Он посмотрел на нее, а потом отвернулся, нахмурившись:
– Наверное, жалею. Наверное, мне не хватает серого низкого неба и обильного снегопада.
Джилл поставила чашку на столик.
– Похоже, ты скучаешь по Айове.
Джек поднял лицо к потолку, потом снова перевел взгляд на нее.
– Сью звонила. Уговаривала приехать домой.
– И теперь ты жалеешь, что не поехал.
– В какой-то мере да.
Джилл удивило это признание. В нем читались мысли и чувства, которые он не высказал – но которые не смог скрыть.
– Ты этого не ожидала, правда? – Он хмыкнул, выражая отвращение к самому себе. – В тот день, когда она мне позвонила, когда я отказался даже говорить о приезде домой, Сью назвала меня эгоистичным сукиным сыном. Она сказала, что я – вылитый отец.
Джилл открыла рот, желая как-то его утешить, успокоить – но тут же спохватилась: она поняла, что не знает, что сказать и как ему помочь.
Джек покачал головой.
– День Благодарения в Троттер Джанкшн обычно бывает облачный. И холодный – в воздухе уже ощущается близость зимы. У них уже, наверное, выпадал первый снег.
Он говорил почти про себя, не отводя взгляда от окна.
– Помню, как я ходил по полям, как под ногами хрустел снег, а щеки и руки обжигал мороз. – Джек улыбнулся. – Это было так приятно. Я всегда любил мороз.
– Похоже, ты скучаешь по родным местам.
Он снова встретился с ней взглядом.
– Да.
Джилл прикоснулась к его руке, легонько погладив ее.
– Так поезжай домой, Джек. Просто сядь на самолет – и поезжай.
– Все не так просто.
– Просто. – Она махнула рукой в сторону телефона. – Возьми трубку, набери номер любой авиакомпании. Господь свидетель, я бы хотела иметь такую возможность. – Джилл вздохнула. – Я хотела бы иметь сестер, племянников и племянниц, как у тебя. Я хотела бы иметь семью, которая проводила бы праздники вместе. Семью, которая с тобой в горе и в радости…
Он прижал ладонь к ее щеке.
– Я знаю, Джилли. Но наши с отцом отношения… – Джек покачал головой. – Ты не понимаешь. Ты не…
– Да, не понимаю. – Она накрыла его руку своей. – Но хотела бы понять. Расскажи мне, Джек. Скажи, что между вами случилось.
Он колебался, и она прижала его руку еще крепче.
– Ведь ты поэтому сегодня пришел, правда? Потому что хотел поговорить?
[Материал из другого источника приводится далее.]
-- ==== Sys2Proof/Proofs/ClockLaws.lean ====
section
/-! PROOFS. The range of every timer of the part, those of the lanes apart, and what keeps it (O12). -/

namespace Sys2Proof.Machine

/-- The timers of the part, by name. -/
inductive TimerName where
  | hold | window | lane (l : Nat) | half | loss | second | silence | answer (e : LinkEnd)

/-- The resolver's timers lie in their ranges, those that `z` names being allowed to stand at 0 (R88, R96). -/
structure Resolver.Timed (z : TimerName → Prop) (r : Resolver) : Prop where
  holds : ∀ o ∈ r.overrides, (1 ≤ o.hold ∨ z .hold) ∧ o.hold ≤ 14400000
  window : ∀ x, r.lampTest = some x → (1 ≤ x.window ∨ z .window) ∧ x.window ≤ 300000

/-- The Time Base's timers lie in their ranges, those that `z` names being allowed to stand at 0 (R166, R168, R174). -/
structure TimeBase.Timed (z : TimerName → Prop) (g : TimeBase) : Prop where
  half : ∀ v, g.halfTimer = some v → (1 ≤ v ∨ z .half) ∧ v ≤ 1000
  loss : ∀ v, g.lossTimer = some v → (1 ≤ v ∨ z .loss) ∧ v ≤ 3000 ∧ g.line = .following
  second : ∀ v, g.secondTimer = some v → (1 ≤ v ∨ z .second) ∧ v ≤ 1000 ∧ g.clock.isSome = true

/-- Every timer but those of the lanes lies in its range, and those that `z` names may stand at 0: what holds between the
passing of a millisecond and the expiries that it makes due (log entries 3 and 23). -/
structure State.Timed (z : TimerName → Prop) (s : State) : Prop where
  resolver : s.resolver.Timed z
  time : s.time.Timed z
  silence : ∀ v, s.host.silence = some v → (1 ≤ v ∨ z .silence) ∧ v ≤ 60000
  link : s.LinkLaw fun e => z (.answer e)

namespace Resolver.Timed

variable {z : TimerName → Prop} {r q : Resolver}

/-- Entries may leave the table and the lamp test may end. -/
theorem congr (h : r.Timed z) (ho : ∀ o ∈ q.overrides, o ∈ r.overrides)
    (ht : q.lampTest = r.lampTest ∨ q.lampTest = none) : q.Timed z := by
  refine ⟨fun o hm => h.holds o (ho o hm), fun x hx => ?_⟩
  rcases ht with ht | ht
  · exact h.window x (ht ▸ hx)
  · rw [ht] at hx; cases hx

end Resolver.Timed

/-- The timers of the Time Base, its line and its clock are read, and nothing else of it. -/
theorem TimeBase.Timed.congr {z : TimerName → Prop} {g k : TimeBase} (h : g.Timed z) (hh : k.halfTimer = g.halfTimer)
    (hl : k.lossTimer = g.lossTimer) (hn : k.line = g.line) (hs : k.secondTimer = g.secondTimer)
    (hc : k.clock.isSome = g.clock.isSome) : k.Timed z :=
  ⟨hh ▸ h.half, by rw [hl, hn]; exact h.loss, by rw [hs, hc]; exact h.second⟩

theorem lossMs_range {t : Tunnel} (h : t.legal = true) : 1 ≤ lossMs t ∧ lossMs t ≤ 3000 := by
  obtain ⟨-, -, -, -, -, -, hlow, hhigh⟩ := Tunnel.legal_ranges h
  unfold lossMs
  omega

namespace State.Timed

variable {z : TimerName → Prop} {s t : State}

/-! ### Changes that no timer sees -/

theorem congr (h : s.Timed z) (hr : t.resolver.Timed z) (ht : t.time.Timed z) (hh : t.host.silence = s.host.silence)
    (hk : t.link = s.link) (hl : t.lamps.strings = s.lamps.strings) : t.Timed z :=
  ⟨hr, ht, hh ▸ h.silence, h.link.congr hk (hl ▸ h.link.strings)⟩

/-- A change outside the resolver, the Time Base, the silence timer, the link and the strings. -/
theorem same (h : s.Timed z) (hr : t.resolver = s.resolver) (ht : t.time = s.time) (hh : t.host.silence = s.host.silence)
    (hk : t.link = s.link) (hl : t.lamps.strings = s.lamps.strings) : t.Timed z :=
  h.congr (hr ▸ h.resolver) (ht ▸ h.time) hh hk hl

theorem engineStep (h : s.Timed z) (he : EngineStep s t) : t.Timed z :=
  h.same he.resolver he.time (by rw [he]) he.link (by rw [he.lamps])

theorem linkStep {kinds : List AttnKind} (h : s.Timed z) (hk : LinkStep kinds s t) : t.Timed z :=
  ⟨h.resolver.congr (fun o ho => hk.overrides ▸ ho) hk.test, hk.time ▸ h.time,
    by obtain ⟨m, hm⟩ := hk.host; rw [hm]; exact h.silence, hk.law _ h.link⟩

theorem raise (h : s.Timed z) (k : AttnKind) : (s.raise k).Timed z := h.engineStep (raise_step s k)

theorem raiseTimes (h : s.Timed z) (k : AttnKind) (n : Nat) : (s.raiseTimes k n).Timed z := by
  induction n generalizing s with
  | zero => exact h
  | succ n ih => exact ih (h.raise k)

theorem complete (h : s.Timed z) (f : HostFrame) (r : Reply) : (s.complete f r).Timed z := h.same rfl rfl rfl rfl rfl

/-! ### What ends every event -/

theorem drivePoller_link {y : LinkEnd → Prop} (h : s.LinkLaw y) (e : LinkEnd) : (s.drivePoller e).LinkLaw y := by
  unfold State.drivePoller
  dsimp only
  split
  · exact h
  · rename_i hidle
    have hx : (s.poller e).exchange.isSome = false := by
      simp only [Bool.or_eq_true, not_or, Bool.not_eq_true] at hidle
      exact hidle.2
    have hnone : (s.poller e).answerTimer = none := by
      cases ht : (s.poller e).answerTimer with
      | none => rfl
      | some v => rw [(h.answers e v ht).2.2] at hx; cases hx
    have hset : ∀ (u : State) (p : Poller), u.LinkLaw y → p.answerTimer = (s.poller e).answerTimer →
        (u.setPoller e p).LinkLaw y := fun u p hu hp => hu.setPoller fun v hv => by rw [hp, hnone] at hv; cases hv
    split
    · exact hset s _ h rfl
    · split
      · exact h
      · unfold State.beginExchange
        dsimp only
        split
        · exact hset _ _ (h.setStation fun v hv => h.reprobes _ v hv) rfl
        · exact hset s _ h rfl

theorem settle (b : State) {a : State} (h : a.Timed z) : (Machine.settle b a).Timed z := by
  have hR : (settleHeads b a).reportConditions.LinkLaw fun e => z (.answer e) := by
    rw [State.reportConditions_frame]
    refine h.link.congr (settleHeads_link b a) ?_
    show Tab.wf StringRec.reset (settleHeads b a).lamps.strings = true
    rw [← settle_eq_lamps, settle_lamps]
    exact Tab.wf_mapWhere _ _ h.link.strings
  refine ⟨?_, by rw [settle_time]; exact h.time, ?_, ?_⟩
  · rw [settle_resolver]; exact h.resolver.congr (fun _ ho => ho) (.inl rfl)
  · have hs : (Machine.settle b a).host.silence = a.host.silence := by
      rw [settle_hostPort, State.driveTransmitter_port, chosen_host, settleHeads_host]
    rw [hs]; exact h.silence
  · refine (drivePoller_link (drivePoller_link hR .west) .east).congr (settle_link b a) ?_
    rw [settle_lamps]
    exact Tab.wf_mapWhere _ _ h.link.strings

theorem rowClosed : RowClosed (State.Timed z) := ⟨fun b _ h => h.settle b, fun _ f r h => h.complete f r⟩

end State.Timed

end Sys2Proof.Machine
end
– Нет. – Он заглянул ей в глаза. – Я пришел сюда, потому что хотел быть с тобой. – У нее на секунду остановилось сердце, а потом забилось с удвоенной силой. Джек начал нежно поглаживать пальцами ее щеку. – И потому что никак не мог перестать о тебе думать.
Джилл отстранилась от него:
– Мне душно.
Не дожидаясь его ответа, она прошла к двери, которая вела на небольшую веранду и вышла туда.
Ветерок был теплым, солнце сияло вовсю. Джилл подняла к нему лицо, подставив его теплым лучам и нежному прикосновению ветерка, ожидая, пока ее мысли немного придут в порядок.
Джек вышел следом за нею и остановился рядом. Джилл не поворачивалась к нему – не решалась на него смотреть. Она по-прежнему подставляла лицо солнцу, зажмурив глаза.
– Вчера я получила от родителей открытку, – сказала она. – Поздравительную. Там стояла подпись «Любящие тебя мама и папа». Почерк был незнакомый: подозреваю, что открытку отправила секретарша – отца или матери. – Она сжала руки в кулаки. – А Ребекке они открытки не послали. Господи, она же их внучка!
Джилл повернулась к нему.
– Даже ребенком мне приходилось отвоевывать себе место в родительских сердцах. Мне приходилось всего добиваться самой. Я ненавидела свое одиночество. Изолированность, с которой я бессильна была бороться. Мама и папа были заняты – своей работой, своей жизнью, друг другом. У них не было времени любить меня – пусть даже мне этого хотелось больше всего на свете. Каждое Рождество я просила Санта-Клауса об одном и том же. Я так этого и не получила.
И теперь… – Спазм сдавил горло, так что она с трудом смогла продолжить: – Я снова одна. Я создала семью – и потеряла ее.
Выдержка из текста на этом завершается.